Since the industrial era, plants have been binging on carbon, but scientists worry they might soon have their fill.

ALL THE SHRUBS, vines, and trees that surround you play a critical part in pulling excess carbon out of the atmosphere, and a new study argues that plants are, to date, helping absorb excess carbon emissions.

But at some point plants will get their fill of carbon, and the climate change helping hand they've extended will begin to recede. Exactly when that will happen is a question that scientists are racing to answer.

Since the Industrial Revolution began in the early 20th century, the amount of carbon in the atmosphere caused by human activity has rapidly increased. Using computer models, the study's authors concluded that photosynthesis has increased by 30 percent.

“It's kind of a silver lining in an otherwise stormy sky,” says Lucas Cernusak, a study author and ecoyphysiologist from James Cook University in Australia.

The study was published in the journal Trends in Plant Science.

How can they tell?

Cernusak and his colleagues used data from a 2017 Nature study that measured carbonyl sulfide found in ice cores and air samples. In addition to carbon dioxide, plants take in carbonyl sulfide during their natural carbon cycle, and that is frequently used to measure photosynthesis on a global scale.

“Terrestrial plants are removing about 29 percent of our emissions that would otherwise contribute to growth of the atmospheric CO2 concentration. What our model analysis showed is that the role of terrestrial photosynthesis in driving this land carbon sink is larger than estimated in most other models,” says Cernusak.

The carbon sink refers to the amount of carbon taken in by plants versus the amount they might naturally emit through deforestation or respiration.

Some scientists are less confident about using carbonyl sulfide as a method to measure photosynthesis.

Kerrie Sendall is a biologist from Georgia Southern University who studies how plants grow under various climate change scenarios.

Because plant absorption of carbonyl sulfide can vary by the amount of light they get, Sendall says the study's estimates “could be overestimated,” but she notes that most methods of measuring global photosynthesis have a degree of uncertainty.

Greener and leafier

Regardless of the rate at which photosynthesis has increased, scientists agree that excess carbon is acting like a fertiliser for plants, boosting their growth.

“There's evidence that trees are leafier, and that there's more wood,” says Cernusak. “The wood is really where more most of the carbon is absorbed in the mass of the plant.”

Scientists at the Oak Ride National Laboratory have observed that when plants are exposed to increasing levels of CO2, the size of pores on a leaf increase.

In Sendall's own experimental research, she exposed plants to double the amount of carbon dioxide they were used to.

Under those drastically increased CO2 conditions, “The makeup of their leaf tissues is a little different,” she says. “It makes it tougher for herbivores to eat and harder for larvae to grow on.”

Tipping point

The levels of atmospheric CO2 are rising and it’s assumed that eventually, plants won’t be able to keep up.

“The response of the land carbon sink to increasing atmospheric CO2 remains the largest uncertainty in global carbon cycle modelling to date, and this is a huge contributor to uncertainty in climate change projections,” the Oak Ride National Laboratory notes on their website.

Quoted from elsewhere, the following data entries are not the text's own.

/-- 0x0C: does a record refer to what is not defined, or place a context where it may not be? -/
def QRec.astray (rs : List QRec) (r : QRec) : Bool :=
  match r.typ with
  | 0x0011 => !partDefined rs (r.f 0x0D 1)
  | 0x0012 => !partDefined rs (r.f 0x0A 1)
  | 0x0014 => !partDefined rs (r.f 0x0A 1)
  | 0x0015 => !partDefined rs (r.f 0x0C 1)
  | 0x0013 =>
      let p := r.f 0x0C 4 % 16
      !partDefined rs p || !imageCovers rs p (r.f 0x10 8) 8192 false
        || (r.f 0x20 4 != 0 && (!imageCovers rs p (r.f 0x18 8) (4096 * r.f 0x20 4) false
          || !imageCovers rs p (r.f 0x18 8) (4096 * r.f 0x20 4) true))
        || (natBit (r.f 0x0C 4) 5 && !((recsOf rs 0x11).any fun q =>
          q.f 0x0C 1 == r.f 0x0C 4 / 64 % 4 && q.f 0x0D 1 == p && !q.cores.isEmpty))
  | 0x0020 =>
      let m := r.f 0x10 4
      let a := r.f 0x14 4
      ((natBit m 2 || natBit m 7) && !ctxDefined rs (m / 256 % 64)) || (a % 4 != 0 && !ctxDefined rs (a / 256 % 64))
  | 0x0022 =>
      let q := r.f 0x0C 4
      (natBit q 15 && !ctxDefined rs (q % 2 ^ 14 / 256)) || (natBit q 31 && !ctxDefined rs (q / 2 ^ 16 % 2 ^ 14 / 256))
  | 0x0030 => natBit (r.f 0x0C 4) 18 && !ctxDefined rs (r.f 0x0C 4 / 2 ^ 12 % 64)
  | 0x0031 => natBit (r.f 0x0C 4) 17 && !ctxDefined rs (r.f 0x0C 4 / 2 ^ 11 % 64)
  | _ => false

/-! ### The known-weak list (R290) -/

/-- The entries of a list section. -/
def weakEntries (l : List Byte) : List WeakEntry :=
  (rangeFrom 0 (leAt l 4 4)).map fun i =>
    { kind := leAt l (16 + 8 * i) 1, loc := sliceBytes l (17 + 8 * i) 7 }

/-- The location bytes of a kind that Table 13.5 shows as 0 are 0. -/
def WeakEntry.formed (e : WeakEntry) : Bool :=
  let b (i : Nat) : Nat := byteAt e.loc (i - 1)
  match e.kind with
  | 1 => b 4 == 0 && b 5 == 0 && b 6 == 0 && b 7 == 0
  | 2 => decide (b 3 < 2) && b 5 == 0 && b 6 == 0 && b 7 == 0
  | 3 => decide (b 2 < 16) && b 7 == 0
  | 4 => (e.loc.drop 1).all (· == 0)
  | 5 => (e.loc.drop 1).all (· == 0)
  | _ => false

/-- Is a list section well formed? -/
def weakGood (l : List Byte) : Bool :=
  decide (16 ≤ l.length) && leAt l 0 4 == 0x4B414557 && decide (leAt l 4 4 ≤ 512) && l.length == 16 + 8 * leAt l 4 4
    && (sliceBytes l 8 8).all (· == 0) && (weakEntries l).all WeakEntry.formed

/-- The two dies of a die pair (Table 13.5), numbered 0 C0, 1 C1, 2 M0, 3 M1, 4 hub. -/
def pairDies : Nat → Nat × Nat
  | 0 => (0, 2)
  | 1 => (0, 3)
  | 2 => (1, 2)
  | 3 => (1, 3)
  | 4 => (0, 4)
  | 5 => (1, 4)
  | _ => (0, 1)

/-- Is a die present: 0 C0, 1 C1, 2 M0, 3 M1, 4 hub? -/
def Assembly.hasDie (a : Assembly) (d : Nat) : Bool :=
  if d < 2 then decide (d < a.computeDies) else if d < 4 then decide (d - 2 < a.memDies) else d == 4

/-- Does an entry name a resource of the assembly? -/
def WeakEntry.present (a : Assembly) (e : WeakEntry) : Bool :=
  let b (i : Nat) : Nat := byteAt e.loc (i - 1)
  match e.kind with
  | 1 => decide (b 1 < a.computeDies) && decide (b 2 < 8) && decide (b 3 < 17)
  | 2 => decide (b 1 < 7) && a.hasDie (pairDies (b 1)).1 && a.hasDie (pairDies (b 1)).2
      && decide (b 2 < pairModules (b 1)) && decide (b 4 < 68)
  | 3 => decide (b 1 < a.memDies) && decide (b 3 < 16)
  | 4 => decide (b 1 < 5)
  | _ => decide (b 1 < 5)

/-! ### Verification (R291, R394–R396) -/

/-- The staged image: its header fields and sections. -/
structure Staged where
  bytes : List Byte
  vOff : Nat
  vSize : Nat
  iOff : Nat
  iSize : Nat
  wOff : Nat
  wSize : Nat
  deriving DecidableEq, Repr

/-- The bytes of the image that lies in the staging window. -/
def State.stagedBytes (s : State) : List Byte := s.bytes hubBase (max 64 (min (s.le (hubBase + 0x10) 4) hubSize))

/-- An image by its header. -/
def staged (bs : List Byte) : Staged :=
  { bytes := bs, vOff := leAt bs 0x14 4, vSize := leAt bs 0x18 4, iOff := leAt bs 0x1C 4, iSize := leAt bs 0x20 4,
    wOff := leAt bs 0x24 4, wSize := leAt bs 0x28 4 }

/-- Bytes of the image. -/
def Staged.at_ (g : Staged) (o n : Nat) : List Byte := sliceBytes g.bytes o n

/-- 0x01: the header (R285, Table 12.1). -/
def Staged.headerGood (g : Staged) : Bool :=
  let total := leAt g.bytes 0x10 4
  leAt g.bytes 0 4 == 0x31495A51 && leAt g.bytes 4 2 == 1 && leAt g.bytes 6 2 == 0 && decide (leAt g.bytes 0x0C 1 < 16)
    && leAt g.bytes 0x0E 2 == 0 && (g.at_ 0x2C 20).all (· == 0) && total % 64 == 0 && decide (64 ≤ total)
    && decide (total ≤ hubSize)
    && g.vOff % 64 == 0 && decide (64 ≤ g.vOff) && g.vSize == 3696 && decide (g.vOff + g.vSize ≤ total)
    && g.iOff % 64 == 0 && decide (g.vOff + g.vSize ≤ g.iOff) && decide (384 ≤ g.iSize) && (g.iSize - 384) % 8 == 0
    && decide (g.iOff + g.iSize ≤ total)
    && (g.wSize == 0 || (g.wOff % 64 == 0 && decide (g.iOff + g.iSize ≤ g.wOff) && decide (g.wOff + g.wSize ≤ total)))

/-- The bit of an assembly in the header. -/
def Assembly.bit : Assembly → Nat
  | .x => 0 | .c => 1 | .m => 2 | .s => 3

/-- The root key digest in mask ROM. -/
def romRoot : List Byte := ((rangeFrom 0 8).map fun i => beBytes 4 (Config.rootDigest i).toNat).flatten

/-- Is the exponent field of a key the one exponent of R393? -/
def exponentGood (b : List Byte) : Bool := ofBe b == publicExponent

/-- The modulus of a certificate. -/
def certModulus (c : List Byte) : List Byte := sliceBytes c 0x20 384

/-- R394, R396: does a certificate have a role and issuer, and verify under the issuer's key? -/
def certGood (c : List Byte) (role : Nat) (issuerModulus : List Byte) : Bool :=
  leAt c 0 4 == 0x5452435A && leAt c 4 1 == role && exponentGood (sliceBytes c 0x1A0 4)
    && sliceBytes c 0x1C0 32 == keyDigest issuerModulus
    && pssVerify issuerModulus (sliceBytes c 0 0x1E0) (sliceBytes c 0x1E0 384)

/-- The header with the fields of R286 taken as zero. -/
def Staged.signedHeader (g : Staged) : List Byte := g.at_ 0 16 ++ zeros 4 ++ g.at_ 20 16 ++ zeros 8 ++ g.at_ 0x2C 20

/-- Are all bytes 0? -/
def allZero (bs : List Byte) : Bool := bs.all fun b => b == 0

/-- The chain and the signatures in the order of R396: the code and offset of the first that fails. -/
def Staged.chainFault (g : Staged) : Option (Nat × Nat) :=
  let v := g.vOff
  let root := g.at_ v 384
  let vendor := g.at_ (v + 0x200) 864
  let debug := g.at_ (v + 0x560) 864
  let integrator := g.at_ (v + 0x8C0) 864
  let message := g.signedHeader ++ sha256 (g.at_ v g.vSize) ++ g.at_ g.iOff (g.iSize - 384)
  if !(exponentGood (g.at_ (v + 384) 4) && keyDigest root == romRoot) then some (3, v)
  else if !certGood vendor 1 root then some (3, v + 0x200)
  else if !pssVerify (certModulus vendor) (g.at_ v (g.vSize - 384)) (g.at_ (v + g.vSize - 384) 384) then
    some (4, v + g.vSize - 384)
  else if !(allZero debug) && !certGood debug 3 root then some (3, v + 0x560)
  else if !certGood integrator 2 (certModulus vendor) then some (5, v + 0x8C0)
  else if !pssVerify (certModulus integrator) message (g.at_ (g.iOff + g.iSize - 384) 384) then
    some (6, g.iOff + g.iSize - 384)
  else none

/-- The records of the image, and the offset of the first malformed one. -/
def Staged.records (g : Staged) : List QRec × Option Nat :=
  let body := g.at_ g.iOff (g.iSize - 384)
  readRecords (body.length / 8 + 1) g.iOff body [] []

/-- The first of a list of records with a fault. -/
def firstBad (rs : List QRec) (bad : QRec → Bool) : Option Nat := (rs.find? bad).map (·.off)

/-- Table 12.5: the code and offset of the first check that fails, in table order. -/
def Staged.fault (g : Staged) (asm : Assembly) (stepping : Nat) : Option (Nat × Nat) :=
  if !g.headerGood then some (1, 0)
  else if !natBit (leAt g.bytes 0x0C 1) asm.bit || leAt g.bytes 0x0D 1 != stepping then some (2, 0)
  else
    match g.chainFault with
    | some f => some f
    | none =>
      let (rs, bad) := g.records
      let rest : List (Nat × Option Nat) :=
        [(7, bad), (8, firstBad rs fun r => !r.inRange asm), (9, overlapAt [] rs), (10, excessAt [] rs),
         (11, firstBad rs (QRec.unequal rs)), (12, firstBad rs (QRec.astray rs)),
         (13, if g.wSize != 0 && !weakGood (g.at_ g.wOff g.wSize) then some g.wOff else none)]
      rest.findSome? fun x => x.2.map fun o => (x.1, o)

/-! ### Application (R288, R291, R292, R294) -/

/-- A value for the RWL fields of a register instance. -/
def cell (r : Reg) (ix : List Nat) (v : Nat) : Nat × Word := (regAddr r ix, BitVec.ofNat 32 v)

/-- The RWL values that a record gives, by CFG address. SLOTS records name logical cores (Table 12.4). -/
def QRec.values (s : State) (r : QRec) : List (Nat × Word) :=
  let o := r.f 0x08 1
  match r.typ with
  | 0x0010 =>
      let fl := r.f 0x09 1
      [cell R.SCH_PART_CFG [o] (fl % 64 + 64), cell R.SCH_PART_SEED_LO [o] (r.f 0x10 4), cell R.SCH_PART_SEED_HI [o] (r.f 0x14 4)]
  | 0x0011 =>
      (r.cores.map fun (c : Nat × Nat × Nat) =>
        let ix := s.coreIx (128 * c.1 + 16 * c.2.1 + c.2.2) ++ [r.f 0x0C 1]
        [cell R.CORE_SLOT_MEM ix (r.f 0x10 4), cell R.CORE_SLOT_EXE ix (r.f 0x14 4)]).flatten
  | 0x0012 =>
      ((maskClusters (r.f 0x08 2)).map fun c =>
        [cell R.CLC_CSHARE [c.1, c.2, r.f 0x0A 1] (r.f 0x0C 2), cell R.CLC_CBSHARE [c.1, c.2, r.f 0x0A 1] (r.f 0x0E 2)]).flatten
  | 0x0013 =>
      [cell R.SCH_CTX_CFG [o] (r.f 0x0C 4), cell R.SCH_CTX_QTAB_LO [o] (r.f 0x10 4), cell R.SCH_CTX_QTAB_HI [o] (r.f 0x14 4),
       cell R.SCH_CTX_LAYBY_LO [o] (r.f 0x18 4), cell R.SCH_CTX_LAYBY_HI [o] (r.f 0x1C 4),
       cell R.SCH_CTX_LAYBY_SIZE [o] (r.f 0x20 4)]
  | 0x0014 =>
      let i := r.f 0x09 1
      let p := r.f 0x0A 1
      let v := r.f 0x0C 4
      if o = 0 then [cell R.BWR_REG_CFG [i / 2, i % 2, p] v]
      else if o = 1 then [cell R.DIE_REG_CFG [i / 4, i % 4, p] v]
      else [cell R.SCH_REG_CFG [i, p] v]
  | 0x0015 =>
      (rangeFrom (r.f 0x08 2) (r.f 0x0A 2 + 1 - r.f 0x08 2)).map fun k =>
        cell R.SCH_SEM_CFG [k] (r.f 0x0C 1 + 16 + 65536 * r.f 0x0E 2)
  | 0x0020 => [cell R.DSP_MAP [o] (r.f 0x10 4), cell R.DSP_ASR [o] (r.f 0x14 4)]
  | 0x0021 => [cell R.EDP_SRC [o] (r.f 0x0C 4)]
  | 0x0022 => [cell R.SYN_QUEUE [o] (r.f 0x0C 4)]
  | 0x0030 => [cell R.CAP_V_ROUTE [o] (r.f 0x0C 4)]
  | 0x0031 => [cell R.CAP_A_ROUTE [o] (r.f 0x0C 4)]
  | 0x0032 => (rangeFrom 0 (r.f 0x09 1)).map fun e => cell R.I2C_ALLOW [o, e] (r.f (16 + 4 * e) 4)
  | 0x0040 => r.pairs.map fun p => (0x40000 + 0x10000 * o + p.1, BitVec.ofNat 32 p.2)
  | 0x0041 =>
      let n := r.f 0x30 4
      (rangeFrom 0 8).map (fun p => cell R.ETH_CAP [o, p] (r.f (16 + 4 * p) 4)) ++ [cell R.ETH_DEST_COUNT [o] n]
        ++ ((rangeFrom 0 n).map fun d =>
          [cell R.ETH_DEST_LO [o, d] (r.f (56 + 8 * d) 4), cell R.ETH_DEST_HI [o, d] (r.f (60 + 8 * d) 4)]).flatten
  | 0x0050 =>
      [cell R.PWR_PKG_CEIL [] (r.f 0x08 2), cell R.PWR_THR_TEMP [] (r.f 0x0A 1), cell R.PWR_TRIP_TEMP [] (r.f 0x0B 1)]
        ++ ((rangeFrom 0 12).filter fun i => r.f (16 + 2 * i) 2 != 0).map fun i => cell R.PWR_RAIL_CEIL [i] (r.f (16 + 2 * i) 2)
  | 0x0060 => [cell R.DBG_POLICY [] (r.f 0x08 4)]
  | _ => []

/-- All values of an image. -/
def imageValues (s : State) (rs : List QRec) : List (Nat × Word) :=
  let borrow := (((recsOf rs 0x10).filter fun r => natBit (r.f 0x09 1) 6).map fun r => 2 ^ r.f 0x08 1).sum
  cell R.BRG_RAM_BORROW [] borrow :: (rs.map (QRec.values s)).flatten

/-- Give the RWL bits of one register a value, whatever the seal. -/
def State.pokeRwl (s : State) (v : Nat × Word) : State :=
  match findReg R.regTable v.1 with
  | some (r, ix) => s.poke r ix ((s.rd r ix &&& ~~~r.rwl) ||| (v.2 &&& r.rwl))
  | none => s

/-- Return the RWL fields of the listed registers that satisfy a test to their reset values. -/
def State.resetRwl (s : State) (p : Nat → Bool) : State :=
  (s.cfg.filter fun e => p e.1).foldl (fun s e =>
    match findReg R.regTable e.1 with
    | some (r, ix) => s.poke r ix ((s.rd r ix &&& ~~~r.rwl) ||| (r.reset ix &&& r.rwl))
    | none => s) s

/-- The die that a CFG address lies on: 0 the hub, 1 C0, 2 C1, 3 M0, 4 M1. -/
def dieOf (a : Nat) : Nat := a / 0x10000000

/-- Is a die powered, with its RWL fields written (BRG_READY)? The hub is. -/
def State.dieReady (s : State) (d : Nat) : Bool := d == 0 || s.bit R.BRG_READY [] (8 + d)

/-- R292: write the RWL fields of a die from the image. -/
def State.writeDie (s : State) (d : Nat) : State :=
  (s.img.values.filter fun v => dieOf v.1 == d).foldl State.pokeRwl (s.resetRwl fun a => dieOf a == d)

/-- The envelopes of an image. -/
def imageEnvelopes (rs : List QRec) : List (Nat × Envelope) :=
  (recsOf rs 0x21).map fun r =>
    (r.f 0x08 1,
      { hActive := r.f 0x10 2, vActive := r.f 0x12 2, pclk := r.f 0x14 4, rate := r.f 0x18 4, idSrc := natBit (r.f 0x09 1) 0,
        pin := natBit (r.f 0x09 1) 1, digest := r.part 0x20 32 })

/-- R294: pipes that run with a mapping that has changed stop at the end of their frame; an output whose source has changed
needs a new training. -/
def State.remap (s before : State) : State :=
  let s := (rangeFrom 0 5).foldl (fun s p =>
    let moved := s.rd R.DSP_MAP [p] != before.rd R.DSP_MAP [p] || (rangeFrom 0 4).any fun o =>
      (before.sourceOf o == p || s.sourceOf o == p) && s.rd R.EDP_SRC [o] != before.rd R.EDP_SRC [o]
    if moved && s.pipeRuns p then s.setPipe p { s.pipe p with stopAtEnd := true } else s) s
  (rangeFrom 0 4).foldl (fun s o =>
    if s.rd R.EDP_SRC [o] != before.rd R.EDP_SRC [o] then s.setBit R.EDP_STATUS [o] 1 false else s) s

/-- R308: known-weak entries of pipes and flow engines. -/
def State.weakHub (s : State) : State :=
  let named (kind : Nat) : List Nat :=
    (s.img.weak.filter fun e => e.kind == kind && e.present s.dev.assembly).map fun e => byteAt e.loc 0
  let pipes := (named 4).filter (· == 4) ++ (named 4).filter (· != 4)
  (named 5).foldl (fun s e => s.withdrawVision e 8) (pipes.foldl (fun s p => s.withdrawPipe p 8) s)

/-- A digest as words, most significant first. -/
def State.putDigest (s : State) (r : Reg) (ix : List Nat) (d : List Byte) : State :=
  (rangeFrom 0 8).foldl (fun s i => s.poke r (ix ++ [i]) (BitVec.ofNat 32 (ofBe (sliceBytes d (4 * i) 4)))) s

Clearing land for ranching or agriculture and fossil fuel emissions are the biggest influences on the carbon cycle. Without dialing those two things way back, scientists say a tipping point is inevitable.

“More of the CO2 we emit will stay in the air, CO2 concentrations will rise quickly, and climate change will occur more rapidly,” says Danielle Way, an ecophysiologist from Western University.

What can we do?

Scientists from the University of Illinois and the Department of Agriculture have been experimenting with ways to genetically modify plants to store up even more carbon. An enzyme called rubisco is responsible for capturing CO2 for photosynthesis, and scientists want to make it more efficient.

Recent tests of modified crops have shown that beefing up rubisco increases yields by about 40 percent, but using the modified plant enzyme on a large commercial scale could take more than a decade to implement. So far tests have only been done on common crops like tobacco, and it's unclear how rubisco would alter trees, which capture the most carbon.
In September of 2018 environmental groups met in San Francisco to devise a plan to save forests, a natural asset they say is the “forgotten climate solution.”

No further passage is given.